Top seller revenue by category
Revenue of the top-ranked seller in each of the five highest-revenue categories.
WITH seller_revenue AS (
  SELECT
    items.seller_id,
    cat.product_category_name_english AS category,
    ROUND(SUM(items.price), 2)        AS total_revenue
  FROM order_items AS items
  JOIN products ON items.product_id = products.product_id
  JOIN category_translation AS cat
    ON products.product_category_name = cat.product_category_name
  GROUP BY items.seller_id, cat.product_category_name_english
),
ranked AS (
  SELECT *,
    RANK() OVER (PARTITION BY category ORDER BY total_revenue DESC) AS revenue_rank
  FROM seller_revenue
)
SELECT * FROM ranked WHERE revenue_rank <= 3
ORDER BY category, revenue_rank

Question 6: Do late deliveries cause bad reviews?
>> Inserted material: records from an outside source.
-- ==== Sys2Proof/Machine/Script.lean ====
section
/-! DEFINITION. The event-script notation of test programs: its lines, the words each stands for, and the reader
of its text (rules R114, R115). It has no hardware meaning. -/

namespace Sys2Proof.Machine

/-- A line of a script: an event, or a pseudo-event that expands into a sequence (rules R114, R115). -/
inductive ScriptLine
  | edge (ch : Channel) (pol : Edge) (ts : Nat)
  | rx (byte : Nat)
  | tick
  | wdt
  | snap
  | reset
  | pulse (ch : Channel) (t0 len : Nat)
  | frame (slots : List Nat)
  | framebad (field : Nat) (slots : List Nat)
  | rxs (bytes : List Nat)
  deriving DecidableEq, Repr

/-- The words of the `edge` lines (rule R114). -/
def edgeWord (ch : Channel) (pol : Edge) (ts : Nat) : EventWord :=
  (match ch, pol with
    | .ch1, .rising => 0x14000000
    | .ch2, .rising => 0x1C000000
    | .ch1, .falling => 0x10000000
    | .ch2, .falling => 0x18000000) ||| BitVec.ofNat 32 ts

/-- The word of an `rx` line (rule R114). -/
def rxWord (byte : Nat) : EventWord := 0x20000000 ||| BitVec.ofNat 32 byte

/-- The words of received bytes, in order. -/
def byteWords (bytes : List Byte) : List EventWord := bytes.map (fun x => rxWord x.toNat)

/-- The event words a line stands for (rules R114, R115). -/
def scriptWords (K : Config) : ScriptLine → List EventWord
  | .edge ch pol ts => [edgeWord ch pol ts]
  | .rx byte => [rxWord byte]
  | .tick => [0x30000000]
  | .wdt => [0x40000000]
  | .snap => [0x50000000]
  | .reset => [0x60000000]
  | .pulse ch t0 len => [edgeWord ch .rising t0, edgeWord ch .falling ((t0 + len) % 2 ^ K.timerBits)]
  | .frame slots => byteWords (frameBytes K (slots.map (BitVec.ofNat 16)))
  | .framebad field slots => byteWords (frameWith K (BitVec.ofNat 16 field) (slots.map (BitVec.ofNat 16)))
  | .rxs bytes => bytes.map rxWord

/-- The part of a line before a comment (rule R114). -/
def dropComment : List Char → List Char
  | [] => []
  | c :: rest => if c = ';' then [] else c :: dropComment rest

/-- The words of a line, separated by blanks. -/
def splitTokens : List Char → List (List Char)
  | [] => [[]]
  | c :: rest =>
    if c = ' ' ∨ c = '\t' ∨ c = '\r' then [] :: splitTokens rest
    else match splitTokens rest with
      | [] => [[c]]
      | t :: ts => (c :: t) :: ts

/-- The non-empty words of a line without its comment. -/
def lineTokens (line : List Char) : List (List Char) :=
  (splitTokens (dropComment line)).filter (fun t => !t.isEmpty)

/-- The value of a digit in a base up to 16. -/
def digitValue (base : Nat) (c : Char) : Option Nat :=
  let d :=
    if 48 ≤ c.toNat ∧ c.toNat ≤ 57 then c.toNat - 48
    else if 97 ≤ c.toNat ∧ c.toNat ≤ 102 then c.toNat - 87
    else if 65 ≤ c.toNat ∧ c.toNat ≤ 70 then c.toNat - 55
    else 16
  if d < base then some d else none

/-- The value of a digit string, most significant digit first, continuing from `acc`. -/
def digitsValue (base : Nat) : Nat → List Char → Option Nat
  | acc, [] => some acc
  | acc, c :: rest =>
    match digitValue base c with
    | some d => digitsValue base (acc * base + d) rest
    | none => none

/-- A number: decimal, or `0x` hexadecimal (rule R114). -/
def readNumber : List Char → Option Nat
  | [] => none
  | '0' :: 'x' :: [] => none
  | '0' :: 'x' :: ds => digitsValue 16 0 ds
  | ds => digitsValue 10 0 ds

/-- `ch1` or `ch2`. -/
def readChannel : List Char → Option Channel
  | ['c', 'h', '1'] => some .ch1
  | ['c', 'h', '2'] => some .ch2
  | _ => none

/-- `rise` or `fall`. -/
def readEdge : List Char → Option Edge
  | ['r', 'i', 's', 'e'] => some .rising
  | ['f', 'a', 'l', 'l'] => some .falling
  | _ => none

/-- Read a line from its words (rules R114, R115). -/
def readTokens : List (List Char) → Option ScriptLine
  | ['e', 'd', 'g', 'e'] :: [ch, pol, ts] =>
    match readChannel ch, readEdge pol, readNumber ts with
    | some c, some p, some n => some (.edge c p n)
    | _, _, _ => none
  | ['r', 'x'] :: [x] => (readNumber x).map .rx
  | [['t', 'i', 'c', 'k']] => some .tick
  | [['w', 'd', 't']] => some .wdt
  | [['s', 'n', 'a', 'p']] => some .snap
  | [['r', 'e', 's', 'e', 't']] => some .reset
  | ['p', 'u', 'l', 's', 'e'] :: [ch, t0, len] =>
    match readChannel ch, readNumber t0, readNumber len with
    | some c, some t, some n => some (.pulse c t n)
    | _, _, _ => none
  | ['f', 'r', 'a', 'm', 'e'] :: vs => (vs.mapM readNumber).map .frame
  | ['f', 'r', 'a', 'm', 'e', 'b', 'a', 'd'] :: field :: vs =>
    match readNumber field, vs.mapM readNumber with
    | some c, some slots => some (.framebad c slots)
    | _, _ => none
  | ['r', 'x', 's'] :: vs => (vs.mapM readNumber).map .rxs
  | _ => none

/-- Do a line's numbers fit what they stand for: a timestamp its field, a byte 8 bits, a slot or checksum
16 bits, and a frame exactly `N_SLOTS` values (rules R102, R103, R110, R115; assumption 15)? -/
def lineFits (K : Config) : ScriptLine → Bool
  | .edge _ _ ts => decide (ts < 2 ^ 24)
  | .rx byte => decide (byte < 256)
  | .tick => true
  | .wdt => true
  | .snap => true
  | .reset => true
  | .pulse _ t0 _ => decide (t0 < 2 ^ 24)
  | .frame slots => decide (slots.length = K.nSlots) && slots.all (fun v => decide (v < 65536))
  | .framebad field slots =>
    decide (field < 65536) && decide (slots.length = K.nSlots) && slots.all (fun v => decide (v < 65536))
  | .rxs bytes => bytes.all (fun x => decide (x < 256))

/-- The event words of one line of text; a line with nothing but a comment stands for none (rule R114). -/
def readLine (K : Config) (line : List Char) : Option (List EventWord) :=
  match lineTokens line with
  | [] => some []
  | ts =>
    match readTokens ts with
    | some l => if lineFits K l = true then some (scriptWords K l) else none
    | none => none

/-- The lines of a text. -/
def splitLines : List Char → List (List Char)
  | [] => [[]]
  | c :: rest =>
    if c = '\n' then [] :: splitLines rest
    else match splitLines rest with
      | [] => [[c]]
      | l :: ls => (c :: l) :: ls

/-- The event words of a script (rules R114, R115). -/
def readScript (K : Config) (text : List Char) : Option (List EventWord) :=
  ((splitLines text).mapM (readLine K)).map List.flatten

end Sys2Proof.Machine
end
Delivery Status Avg Review Score Order Count
On time 4.29 / 5 88,658
Late 2.57 / 5 7,701

Late deliveries are associated with a 1.72-point drop in average review score — a 40% decline in customer satisfaction from a single operational failure. With 7,701 late orders (roughly 8% of delivered orders), this represents a significant and quantifiable drag on platform reputation. This finding mirrors Amazon's internal emphasis on delivery promise accuracy as a primary driver of customer trust: fulfillment reliability is not a logistics metric — it is a customer experience metric.

Review scores: on-time vs late deliveries
Average review score by delivery outcome. Late deliveries score 1.72 points lower on a 5-point scale.

Summary

Olist grew rapidly through 2017–2018 but exhibited structural weaknesses common to early-stage marketplace platforms: low customer retention (3.1% vs 20–40% industry benchmark), fulfillment reliability problems in heavy categories, and revenue concentration in a small number of categories and sellers. The data quantifies the cost of these weaknesses — particularly the direct link between late delivery and customer satisfaction — and points toward the interventions that marketplace operators use to address them: loyalty incentives, seller fulfillment standards, and category-specific logistics investment.